Gebelik sürecinde meydana gelen en kritik komplikasyonlardan biri düşüktür. Tıbbi terminolojiyle spontan abortus olarak adlandırılır. Bu durum, gebeliğin 20. haftasından önce fetüsün rahim dışına yaşayamayacak bir biçimde kaybedilmesini ifade eder. Genellikle ilk trimesterde gerçekleşir. Çeşitli nedenlere bağlı olarak gelişebilir. Kadınların önemli bir kısmı yaşamlarının bir döneminde düşük riskiyle karşılaşabilir. Bazı durumlar tekrar eden düşüklerle sonuçlanabilir.
Düşük Nedir?
Gebeliğin 20. haftasından önce embriyo ya da fetüsün anne rahminden atılması durumudur. Çoğu zaman bu, embriyonun genetik yapısındaki anormallikler nedeniyle vücut tarafından doğal bir süreç olarak gerçekleşir. Düşük vakalarının büyük bir çoğunluğu ilk 12 hafta içinde meydana gelir ve genellikle önlenemez. Biyolojik açıdan düşük, gebeliğin sağlıklı bir şekilde devam edememesi nedeniyle meydana gelen bir kayıp olarak değerlendirilir. Farklı sebepler dolayısıyla gerçekleşebilir ve bazı durumlarda kadın bunun farkına bile varmadan tamamlanabilir. Düşükler tıbbi literatürde çeşitli kategorilere ayrılarak sınıflandırılmaktadır.
Düşük Türleri Nelerdir?
Her düşük türü farklı belirtiler gösterebilir. Belirtilerine göre tedavi yöntemleri de değişiklik gösterebilir. Bazı düşüklere müdahale gerekmezken, bazılarının tıbbi ya da cerrahi yöntemlerle tedavi edilmesi gerekir. Düşük vakalarının önemli bir bölümü gebeliğin ilk üç ayında görülür. İlerleyen haftalarda da düşük yaşanabilir. Düşük türleri şu şekildedir:
- Tehdit Edici (İmminent) Düşük: Gebeliğin erken dönemlerinde hafif kanama ve kramplarla kendini gösteren bir düşük türüdür. Serviks kapalıdır ve gebelik devam etmektedir. Bu durumda anne adayına dinlenme önerilir. Bazı hormon destek tedavileri yapılabilir.

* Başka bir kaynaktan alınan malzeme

-- ==== Sys2Proof/Certificates/Slice0/Obligations.lean ====
section
/-!
DEFINITION. The statements for the provers, from the numbered rules of spec/. A title or docstring that names a log entry rests on
a choice of the model there.
-/

open Sys2Proof Sys2Proof.Machine

/-! ## Encodings -/

/-- Every instruction is read back from its encoding, every operand at every value (30_encoding.md sections 1 to 3). -/
def Obligations.DecodeOfEncode : Prop := ∀ i : Instr, decode (encode i) = some i

/-- What decodes is the encoding of what it decodes to: a transaction in the bits R113 assigns, a byte or payload whole
(30_encoding.md sections 1 to 3). -/
def Obligations.EncodeOfDecoded : Prop :=
  (∀ (t : Txn) (i : Instr), decode (.host t) = some i →
    encode i = .host ⟨t.cmd, t.arg0 &&& argMask0 t.cmd, t.arg1 &&& argMask1 t.cmd⟩) ∧
    ∀ (c : Code) (i : Instr), (∀ t, c ≠ .host t) → decode c = some i → encode i = c

/-- R114: argument bits that R113 does not assign neither fail the transaction nor change any state. -/
def Obligations.UnassignedArgumentBitsIgnored : Prop :=
  ∀ (s : State) (rest : List Input) (t t' : Txn), t.cmd = t'.cmd → t.arg0 &&& argMask0 t.cmd = t'.arg0 &&& argMask0 t.cmd →
    t.arg1 &&& argMask1 t.cmd = t'.arg1 &&& argMask1 t.cmd →
    mapNext (fun u => u.withPort { u.port with arg0 := 0, arg1 := 0 }) (step (s.withInputs (.run (.host t) :: rest))) =
      mapNext (fun u => u.withPort { u.port with arg0 := 0, arg1 := 0 }) (step (s.withInputs (.run (.host t') :: rest)))

/-- The CMD values that select no row of the command-code map (30_encoding.md section 1) are 0x00, 0x06 to 0x0F and 0x1B to 0xFF, whatever the arguments. -/
def Obligations.UnassignedCommandsAreTheRest : Prop :=
  ∀ t : Txn, decode (.host t) = none ↔
    t.cmd.toNat = 0 ∨ (0x06 ≤ t.cmd.toNat ∧ t.cmd.toNat ≤ 0x0F) ∨ 0x1B ≤ t.cmd.toNat

/-- The decoder refuses these words of 30_encoding.md section 3 (log entry 10): with RS = 0 the byte 0x00, SET_CGRAM_ADDR, 0x03, and
CURSOR_SHIFT and FUNCTION_SET with bits 1 to 0 non-zero; a payload with RW = 1. -/
def Obligations.ForbiddenEncodingsRefused : Prop :=
  (∀ b : Byte, b = 0x00 ∨ b = 0x03 ∨ (0x40 ≤ b.toNat ∧ b.toNat ≤ 0x7F) ∨
      (0x10 ≤ b.toNat ∧ b.toNat ≤ 0x3F ∧ b &&& 0x03 ≠ 0) → decode (.hdInstruction b) = none) ∧
    ∀ p : Byte, p.getLsbD 1 = true →
      decode (.nibblePayload p) = none ∧ decode (.probePayload p) = none ∧ decode (.backlightPayload p) = none

/-- Words written out from 30_encoding.md decode to the instructions they stand for. -/
def Obligations.SpecWordsDecode : Prop :=
  decode (.host ⟨0x01, 0x00000CA7, 0⟩) = some (.init ⟨0x27, true, false, 0b10, true, false, false, false, 0, 0⟩) ∧
    decode (.host ⟨0x17, 0x00000501, 0⟩) = some (.moveCursorToCoord 1 5) ∧
    decode (.host ⟨0x1A, 0x00001000, 0xFFFF0002⟩) = some (.print 0x1000 2) ∧
    decode (.hdInstruction 0xC5) = some (.hdSetDdramAddr 0x45) ∧
    decode (.nibblePayload 0x4D) = some (.payRaise 0x4 true true) ∧
    decode (.probePayload 0x38) = some (.payProbeFall true)

/-- The payload of a raise or a fall as a number, `16 nib + 8 bl + 4 en + rs` (30_encoding.md section 2); and what the display
latches from the four payloads of a byte, whatever payload stood before: the high nibble, then the low nibble, with the byte's RS;
and the nibble pairs are read back as the byte, a probe's pair as one nibble, a backlight payload as nothing
(40_byte_transfer.md section 4, 30_encoding.md section 3; log entry 17). -/
def Obligations.BytePayloadsLatchTheByte : Prop :=
  (∀ (n : Nibble) (bl en rs : Bool),
    (payloadByte n bl en rs).toNat = 16 * n.toNat + 8 * bl.toNat + 4 * en.toNat + rs.toNat) ∧
    ∀ (prev b : Byte) (bl rs : Bool),
      latchedFrom prev (bytePayloads b bl rs) = [(b.extractLsb' 4 4, rs), (b.extractLsb' 0 4, rs)] ∧
        (∀ cs, reconstruct ((bytePayloads b bl rs).map .nibblePayload ++ cs) = .byte b :: reconstruct cs) ∧
        (∀ cs, reconstruct ((probePayloads bl).map .probePayload ++ cs) = .probe 0x3 :: reconstruct cs) ∧
        ∀ cs ds, reconstruct (cs ++ .backlightPayload prev :: ds) = reconstruct (cs ++ ds)

/-! ## The step -/

/-- A step runs the decoded instruction: the next input is taken, a transaction's arguments stand at the port, and the rest is
exec (log entries 1, 5 and 9). Without an input nothing changes (log entry 11). -/
def Obligations.StepRunsTheDecodedInstruction : Prop :=
  (∀ (s : State) (c : Code) (rest : List Input) (i : Instr), s.inputs = .run c :: rest → decode c = some i →
    step s = exec i (latchArgs c { s with inputs := rest }) ∧
      (∀ t, c = .host t → latchArgs c s = { s with port := { s.port with arg0 := t.arg0, arg1 := t.arg1 } }) ∧
      ((∀ t, c ≠ .host t) → latchArgs c s = s)) ∧
    ∀ s : State, s.inputs = [] → step s = .next s

/-- An unassigned CMD (30_encoding.md section 1) returns INVALID_ARGUMENT with DATA 0 and changes no state, in every device state. Beside the outputs
only the port's argument words (log entry 9) and the list of inputs (log entry 1) show that the transaction was made. -/
def Obligations.UnassignedCommandChangesNothing : Prop :=
  ∀ (s : State) (t : Txn) (rest : List Input), s.inputs = .run (.host t) :: rest →
    (t.cmd.toNat = 0 ∨ (0x06 ≤ t.cmd.toNat ∧ t.cmd.toNat ≤ 0x0F) ∨ 0x1B ≤ t.cmd.toNat) →
    step s = .next { s with inputs := rest, port := ⟨t.arg0, t.arg1, .invalidArgument, 0⟩ }

/-- The register port (30_encoding.md section 1; log entry 9): writing ARG0, ARG1 and CMD runs the transaction with those words, and STATUS,
DATA and the argument words read back. -/
def Obligations.PortWritesRunTheTransaction : Prop :=
  (∀ (s : State) (a b : Word) (c : Byte) (rest : List Input),
    s.inputs = .writeArg0 a :: .writeArg1 b :: .writeCmd c :: rest →
    ∃ u v, step s = .next u ∧ step u = .next v ∧
      step v = step { s with inputs := .run (.host ⟨c, a, b⟩) :: rest }) ∧
    ∀ (s : State) (st : Status) (d : Word),
      portRead 0x0C (answered st d s) = some (st.code.setWidth 32) ∧ portRead 0x10 (answered st d s) = some d ∧
        portRead 0x04 s = some s.port.arg0 ∧ portRead 0x08 s = some s.port.arg1

/-- A host write is seen by every later read of its byte and by no read of another (20_memory.md sections 1 and 4; log entry 1). -/
def Obligations.HostWriteIsRead : Prop :=
  ∀ (s : State) (addr : Word) (v : Byte) (rest : List Input), s.inputs = .writeMem addr v :: rest →
    ∃ t, step s = .next t ∧ memGet t.mem addr.toNat = some v ∧ (∀ x, x ≠ addr.toNat → memGet t.mem x = memGet s.mem x) ∧
      t = { s with inputs := rest, mem := t.mem }

/-- R9: the build is fixed for the lifetime of an instance; no host transaction changes it. -/
def Obligations.BuildIsFixed : Prop := ∀ s t : State, step s = .next t → t.build = s.build

/-- No instruction writes host memory (00_scope.md section 6, 20_memory.md section 1), every byte reads as before; nor does one touch
the build, the inputs to come or the port's argument words. That RESET, too, leaves the argument words is the model's choice (log
entry 16). -/
def Obligations.NoInstructionWritesHostMemory : Prop :=
  ∀ (i : Instr) (s t : State), exec i s = .next t → (∀ a, memGet t.mem a = memGet s.mem a) ∧ Untouched s t

/-- Host memory is read by the character fetch alone (20_memory.md sections 1 and 4): replacing memory by one that agrees at the
address of the character PROCESS fetches changes no outcome of any instruction. -/
def Obligations.MemoryIsSeenByTheFetchAlone : Prop :=
  ∀ (i : Instr) (s : State) (m : List Host.Cell),
    (i = .process → s.seq.active = .print → s.seq.sub = .setup →
      memGet m (fetchAddr s).toNat = memGet s.mem (fetchAddr s).toNat) →
    exec i (s.withMem m) = mapNext (fun t => t.withMem m) (exec i s)

/-- Which transaction returns which status, in every state (60_exceptions.md section 2). -/
def Obligations.ReturnedStatuses : Prop :=
  ∀ (i : Instr) (s t : State), exec i s = .next t →
    ((∃ a, i = .init a) → t.port.status ∈ [.ok, .invalidArgument, .wrongState]) ∧
      (i = .reset ∨ i = .getState ∨ i = .readDiag → t.port.status = .ok) ∧
      (i = .process → t.port.status ∈ [.ok, .notInitialized, .i2cBusy, .i2cInvalidAddress, .i2cNotResponding,
        .i2cMalformedRequest, .timebaseFailure, .maxConsecutiveErrors]) ∧
      (isOperation i = true → t.port.status ∈ [.ok, .notInitialized, .deviceBusy] ∨
        (t.port.status = .invalidArgument ∧ ((∃ l c, i = .moveCursorToCoord l c) ∨ ∃ b n, i = .print b n)) ∨
        (t.port.status = .nullReference ∧ ∃ b n, i = .print b n))

/-! ## Reset and the queries -/

/-- R380: every register of a new instance holds its reset value. -/
def Obligations.PowerOnRegisters : Prop :=
  State.reset.cfg = ⟨0, false, false, 0, false, false, false, false, 0, 0⟩ ∧
    State.reset.seq = ⟨false, .idle, ⟨0, 0, .left, 0, 0, 0⟩, ⟨true, false, false, false⟩, 0, 0, false, false, false, false, 0, false⟩ ∧
    State.reset.diag = ⟨0, 0⟩ ∧ State.reset.err = ⟨.ok, 0⟩ ∧ State.reset.port = ⟨0, 0, .ok, 0⟩ ∧
    devState State.reset = .notInitialized

/-- RESET returns OK, puts every register at its power-on value and touches nothing else (41_sequencer.md section 5,
70_reset_and_hazards.md section 1); that the port's argument words are among what it leaves is the model's choice (log entry 16). -/
def Obligations.ResetCommand : Prop :=
  ∀ s : State, exec .reset s =
    .next (answered .ok 0
      { s with cfg := State.reset.cfg, seq := State.reset.seq, diag := State.reset.diag, err := State.reset.err })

- Kaçınılmaz (İnevitable) Düşük: Kanama artar ve serviks açılmaya başlar. Bu durumda düşük kaçınılmaz hale gelir ve gebelik kaybedilir. Ağrı ve kasılmalar şiddetli olabilir, dolayısıyla tıbbi destek gereklidir.
- Tamamlanmamış (İnkomplet) Düşük: Düşük süreci başlamış fakat rahim içindeki gebelik materyali tamamen atılmamıştır. Şiddetli kanama ve rahimde kasılmalar yaşanır. Tıbbi ya da cerrahi müdahale gerekebilir.

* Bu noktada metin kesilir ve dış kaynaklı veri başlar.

-- ==== Sys2Proof/Laws/Memory.lean ====
section
/-!
SUPPORT. The laws of host memory: a read after a write, and that a write keeps the canonical form.
-/

namespace Sys2Proof.Machine

/-- A read of the written address gives the written byte. -/
theorem memGet_memPut_same (m : List Host.Cell) (x : Nat) (v : Byte) : memGet (memPut m x v) x = some v := by
  induction m with
  | nil => simp [memPut, memGet]
  | cons c rest ih =>
    obtain ⟨a, b⟩ := c
    unfold memPut
    split
    · simp [memGet]
    · split
      · simp [memGet]
      · have h : a ≠ x := fun h => by simp_all
        simp [memGet, h, ih]

/-- A write leaves every other address alone. -/
theorem memGet_memPut_other (m : List Host.Cell) {x y : Nat} (v : Byte) (h : y ≠ x) :
    memGet (memPut m x v) y = memGet m y := by
  induction m with
  | nil => simp [memPut, memGet, h.symm]
  | cons c rest ih =>
    obtain ⟨a, b⟩ := c
    unfold memPut
    split
    · simp [memGet, h.symm]
    · split
      · next hxa => subst hxa; simp [memGet, h.symm]
      · by_cases ha : a = y <;> simp [memGet, ha, ih]

/-- A write above the lower bound keeps the order above it. -/
theorem memWfFrom_memPut {m : List Host.Cell} {lo x : Nat} (v : Byte) (hm : memWfFrom lo m = true) (hlo : lo ≤ x)
    (hx : x < 2 ^ 32) : memWfFrom lo (memPut m x v) = true := by
  induction m generalizing lo with
  | nil => simp_all [memPut, memWfFrom]
  | cons c rest ih =>
    obtain ⟨a, b⟩ := c
    simp only [memWfFrom, Bool.and_eq_true, decide_eq_true_eq] at hm
    obtain ⟨⟨ha, hb⟩, hr⟩ := hm
    unfold memPut
    split
    · next hxa => simp only [memWfFrom, Bool.and_eq_true, decide_eq_true_eq]; exact ⟨⟨hlo, hx⟩, ⟨by omega, hb⟩, hr⟩
    · split
      · next hxa => subst hxa; simp only [memWfFrom, Bool.and_eq_true, decide_eq_true_eq]; exact ⟨⟨ha, hb⟩, hr⟩
      · simp only [memWfFrom, Bool.and_eq_true, decide_eq_true_eq]
        exact ⟨⟨ha, hb⟩, ih hr (by omega)⟩

/-- A write keeps the canonical form. -/
theorem memPut_wf {m : List Host.Cell} {x : Nat} (v : Byte) (hm : Memory.wf m = true) (hx : x < 2 ^ 32) :
    Memory.wf (memPut m x v) = true :=
  memWfFrom_memPut v hm (Nat.zero_le x) hx

/-- The memory of the state after reset has the canonical form. -/
theorem reset_memory_wf : Memory.wf State.reset.mem = true := rfl

end Sys2Proof.Machine
end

- Tam (Komplet) Düşük: Gebeliğe ait tüm dokular rahimden tamamen atılmıştır. Genellikle ek bir müdahale gerekmez. Ancak kanama ve enfeksiyon riskine karşı doktor kontrolü gereklidir.

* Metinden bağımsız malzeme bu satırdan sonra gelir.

-- ==== Sys2Proof/Laws/Operations.lean ====
section
/-!
SUPPORT. What INIT and the public operations can do: accepted, they load their command; otherwise they answer a status other than
OK and change nothing. And what every handler leaves alone.
-/

namespace Sys2Proof.Machine

variable {s t : State}

/-- `dev_state()` = READY, in the registers (R53). -/
theorem devState_ready : devState s = .ready ↔ s.seq.initialized = true ∧ s.seq.active = .idle := by
  unfold devState; cases s.seq.initialized <;> simp; split <;> simp_all

/-- `dev_state()` = PROCESSING, in the registers (R53). -/
theorem devState_processing :
    devState s = .processing ↔ s.seq.initialized = true ∧ s.seq.active ≠ .idle ∧ s.seq.active ≠ .init := by
  unfold devState; cases s.seq.initialized <;> simp; split <;> simp_all

/-- `dev_state()` = INITIALIZING, in the registers (R53). -/
theorem devState_initializing : devState s = .initializing ↔ s.seq.initialized = true ∧ s.seq.active = .init := by
  unfold devState; cases s.seq.initialized <;> simp; split <;> simp_all

/-- A refusal (R299): some status other than OK, and nothing else. -/
def Refuses (s t : State) : Prop := ∃ st, st ≠ .ok ∧ t = answered st 0 s

/-- An operation without an argument check (R280, R281). -/
theorem operation_next {toggle : Bool} {write : State → State} {a : Active} {p : CmdParams}
    (h : operation toggle write a p s = .next t) :
    (readyCheck toggle s = .ok ∧ t = answered .ok 0 (load a p (write s))) ∨ Refuses s t := by
  unfold operation at h
  split at h <;> cases h
  · exact .inl ⟨‹_›, rfl⟩
  · exact .inr ⟨_, ‹_›, rfl⟩

/-- MOVE_CURSOR_TO_COORD (R291). -/
theorem execMoveCursorToCoord_next {line column : Byte} (h : execMoveCursorToCoord line column s = .next t) :
    (readyCheck false s = .ok ∧ geometryOk line column s = true ∧
        t = answered .ok 0 (load .moveAbs { CmdParams.zero with line := line, column := column } s)) ∨ Refuses s t := by
  unfold execMoveCursorToCoord at h
  split at h
  · cases h; exact .inr ⟨_, by decide, rfl⟩
  · next hg =>
    rcases operation_next h with ⟨hr, ht⟩ | ht
    · exact .inl ⟨hr, by simpa [hr] using hg, ht⟩
    · exact .inr ht

/-- PRINT (R294). -/
theorem execPrint_next {buf : Word} {len : BitVec 16} (h : execPrint buf len s = .next t) :
    (readyCheck false s = .ok ∧ buf ≠ 0 ∧ len ≠ 0 ∧
        t = answered .ok 0 (load .print { CmdParams.zero with buf := buf, len := len } s)) ∨ Refuses s t := by
  unfold execPrint at h
  split at h
  · cases h; exact .inr ⟨_, by decide, rfl⟩
  · next hb =>
    split at h
    · cases h; exact .inr ⟨_, by decide, rfl⟩
    · next hl =>
      rcases operation_next h with ⟨hr, ht⟩ | ht
      · exact .inl ⟨hr, by simpa [hr] using hb, by simpa [hr] using hl, ht⟩
      · exact .inr ht

/-- INIT (R240). -/
theorem execInit_next {a : DisplayConfig} (h : execInit a s = .next t) :
    (s.seq.initialized = false ∧ configLegal a = true ∧ t = answered .ok 0 (startBootstrap a s)) ∨ Refuses s t := by
  unfold execInit at h
  split at h
  · cases h; exact .inr ⟨_, by decide, rfl⟩
  · next hi =>
    split at h <;> cases h
    · exact .inl ⟨by simpa using hi, ‹_›, rfl⟩
    · exact .inr ⟨_, by decide, rfl⟩

/-! ## What a step of a transfer and a handler leave alone -/

/-- The parts of the state that no handler writes: the build, memory, the inputs, the port and the error registers. -/
structure Kept (s u : State) : Prop where
  build : u.build = s.build
  mem : u.mem = s.mem
  inputs : u.inputs = s.inputs
  port : u.port = s.port
  err : u.err = s.err

theorem Kept.rfl' (s : State) : Kept s s := ⟨rfl, rfl, rfl, rfl, rfl⟩

theorem Kept.trans {u v : State} (h : Kept s u) (k : Kept u v) : Kept s v :=
  ⟨k.build.trans h.build, k.mem.trans h.mem, k.inputs.trans h.inputs, k.port.trans h.port, k.err.trans h.err⟩

theorem tickStep_kept (s : State) : Kept s (tickStep s).state := by
  rcases tickStep_cases s with ⟨k, -, h⟩ | ⟨-, h⟩ <;> rw [h] <;> exact ⟨rfl, rfl, rfl, rfl, rfl⟩

theorem raiseStep_kept (s : State) : Kept s (raiseStep s).state := by
  rcases raiseStep_cases s with ⟨-, h⟩ | ⟨-, -, h⟩ <;> rw [h]
  · exact Kept.trans (u := raised s) ⟨rfl, rfl, rfl, rfl, rfl⟩ (tickStep_kept _)
  · exact ⟨rfl, rfl, rfl, rfl, rfl⟩

theorem fallStep_kept (s : State) : Kept s (fallStep s).state := by
  rcases fallStep_cases s with ⟨-, h⟩ | ⟨e, -, ⟨-, h⟩ | ⟨-, -, h⟩ | ⟨-, -, -, h⟩⟩ <;> rw [h]
  · exact ⟨rfl, rfl, rfl, rfl, rfl⟩
  · exact ⟨rfl, rfl, rfl, rfl, rfl⟩
  · rcases afterFall_cases (written (afterTimebase (waitCall s) s) (pay false s)) with ⟨-, -, h⟩ | ⟨-, h⟩ <;> rw [h] <;>
      exact ⟨rfl, rfl, rfl, rfl, rfl⟩
  · exact ⟨rfl, rfl, rfl, rfl, rfl⟩

theorem settleStep_kept {r : Ran} (h : settleStep s = .ok r) : Kept s r.state := by
  rcases settleStep_cases s with ⟨-, h'⟩ | ⟨l, -, ⟨-, h'⟩ | ⟨e, -, ⟨-, h'⟩ | ⟨-, h'⟩⟩⟩ <;> rw [h'] at h <;> cases h
  · exact ⟨rfl, rfl, rfl, rfl, rfl⟩
  · exact ⟨rfl, rfl, rfl, rfl, rfl⟩
  · exact Kept.trans (u := afterTimebase (waitCall s) s) ⟨rfl, rfl, rfl, rfl, rfl⟩ (raiseStep_kept _)

theorem sendByteStep_kept {b : SubState} {r : Ran} (h : sendByteStep b s = .ok r) : Kept s r.state := by
  cases b <;> simp only [sendByteStep] at h
  case settle => exact settleStep_kept h
  all_goals cases h
  all_goals first | exact raiseStep_kept s | exact tickStep_kept s | exact fallStep_kept s

theorem drive_kept {f : State → Except Fault (Status × State)} {g : State → State} {st : Status} {u : State}
    (hf : ∀ st u, f s = .ok (st, u) → Kept s u) (hg : ∀ v, Kept v (g v)) (h : drive f g s = .ok (st, u)) : Kept s u := by
  rcases drive_cases s f g with ⟨-, h'⟩ | ⟨-, h'⟩ | ⟨b, -, -, ⟨e, -, h'⟩ | ⟨r, hr, h'⟩⟩ <;> rw [h'] at h
  · cases h
  · exact hf _ _ h
  · cases h
  · have hk := sendByteStep_kept hr
    split at h
    · cases h
      split
      · exact hk.trans (hg _)
      · exact hk
    · cases h; exact hk

theorem finish_kept (s : State) : Kept s (finish s) := ⟨rfl, rfl, rfl, rfl, rfl⟩

theorem finalize_kept (s : State) : Kept s (finalize s) := by
  unfold finalize; split <;> exact ⟨rfl, rfl, rfl, rfl, rfl⟩

theorem printNext_kept (s : State) : Kept s (printNext s) := by
  unfold printNext; dsimp only; split <;> exact ⟨rfl, rfl, rfl, rfl, rfl⟩

theorem runByte_kept {b : Byte} {st : Status} {u : State} (h : runByte b s = .ok (st, u)) : Kept s u :=
  drive_kept (fun _ _ h => by cases h; exact ⟨rfl, rfl, rfl, rfl, rfl⟩) finalize_kept h

theorem probeStep_kept {st : Status} {u : State} (h : probeStep s = .ok (st, u)) : Kept s u := by
  refine drive_kept (fun st u h => ?_) finalize_kept h
  rcases probeSetup_cases s probeByte with ⟨k, -, h'⟩ | ⟨-, h'⟩ <;> rw [h'] at h <;> cases h <;>
    exact ⟨rfl, rfl, rfl, rfl, rfl⟩

theorem forceDisplayOff_kept (s : State) : Kept s (forceDisplayOff s) := by
  unfold forceDisplayOff; split <;> exact ⟨rfl, rfl, rfl, rfl, rfl⟩

theorem bootstrapHandler_kept {st : Status} {u : State} (h : bootstrapHandler s = .ok (st, u)) : Kept s u := by
  rcases bootstrapHandler_cases s with ⟨-, h'⟩ | ⟨-, -, -, b, h'⟩ | ⟨-, h'⟩ | ⟨-, h'⟩ | ⟨-, h'⟩ <;> rw [h'] at h
  · exact probeStep_kept h
  · exact runByte_kept h
  · exact (forceDisplayOff_kept s).trans (runByte_kept h)
  · cases h; exact finish_kept s
  · cases h

theorem printHandler_kept {st : Status} {u : State} (h : printHandler s = .ok (st, u)) : Kept s u := by
  refine drive_kept (fun st u h => ?_) printNext_kept h
  unfold printSetup memRead at h
  cases hm : memGet s.mem (fetchAddr s).toNat <;> simp [hm] at h
  obtain ⟨-, rfl⟩ := h
  exact ⟨rfl, rfl, rfl, rfl, rfl⟩

theorem backlightHandler_kept (s : State) : Kept s (backlightHandler s).2 := by
  rcases backlightHandler_cases s with ⟨-, h⟩ | ⟨-, -, h⟩ <;> rw [h] <;> exact ⟨rfl, rfl, rfl, rfl, rfl⟩

/-- No handler writes the build, host memory, the inputs, the port or the error registers. -/
theorem handler_kept {st : Status} {u : State} (h : handler s = .ok (st, u)) : Kept s u := by
  rcases handler_cases s with ⟨b, -, h'⟩ | ⟨-, h'⟩ | ⟨-, h'⟩ | ⟨-, h'⟩ | ⟨k, -, h'⟩ | ⟨-, h'⟩ <;> rw [h'] at h
  · exact runByte_kept h
  · exact bootstrapHandler_kept h
  · exact printHandler_kept h
  · have hk := backlightHandler_kept s
    rw [Except.ok.inj h] at hk
    exact hk
  · cases h
  · cases h; exact Kept.rfl' s

end Sys2Proof.Machine
end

- Missed (Sessiz) Düşük: Fetüs anne rahminde gelişimini durdurmuş, ancak vücut düşük sürecini başlatmamıştır. Genellikle rutin ultrason muayenesinde tespit edilir. Medikal ya da cerrahi müdahale ile gebelik sonlandırılır.
- Tekrarlayan (Habitüel) Düşük: Üç veya daha fazla ardışık gebelik kaybı yaşayan kadınlarda görülen bir durumdur. Genetik, hormonal, bağışıklık sistemi ve anatomik faktörler etkili olabilir ve ayrıntılı tıbbi değerlendirme gerektirir.
- Septik (Enfekte) Düşük: Rahim içinde enfeksiyon oluşmasıyla gelişen bir düşük türüdür. Yüksek ateş, kötü kokulu vajinal akıntı ve şiddetli karın ağrısı gibi belirtiler gösterir. Acil tıbbi müdahale gerektirir, aksi takdirde ciddi komplikasyonlara neden olabilir.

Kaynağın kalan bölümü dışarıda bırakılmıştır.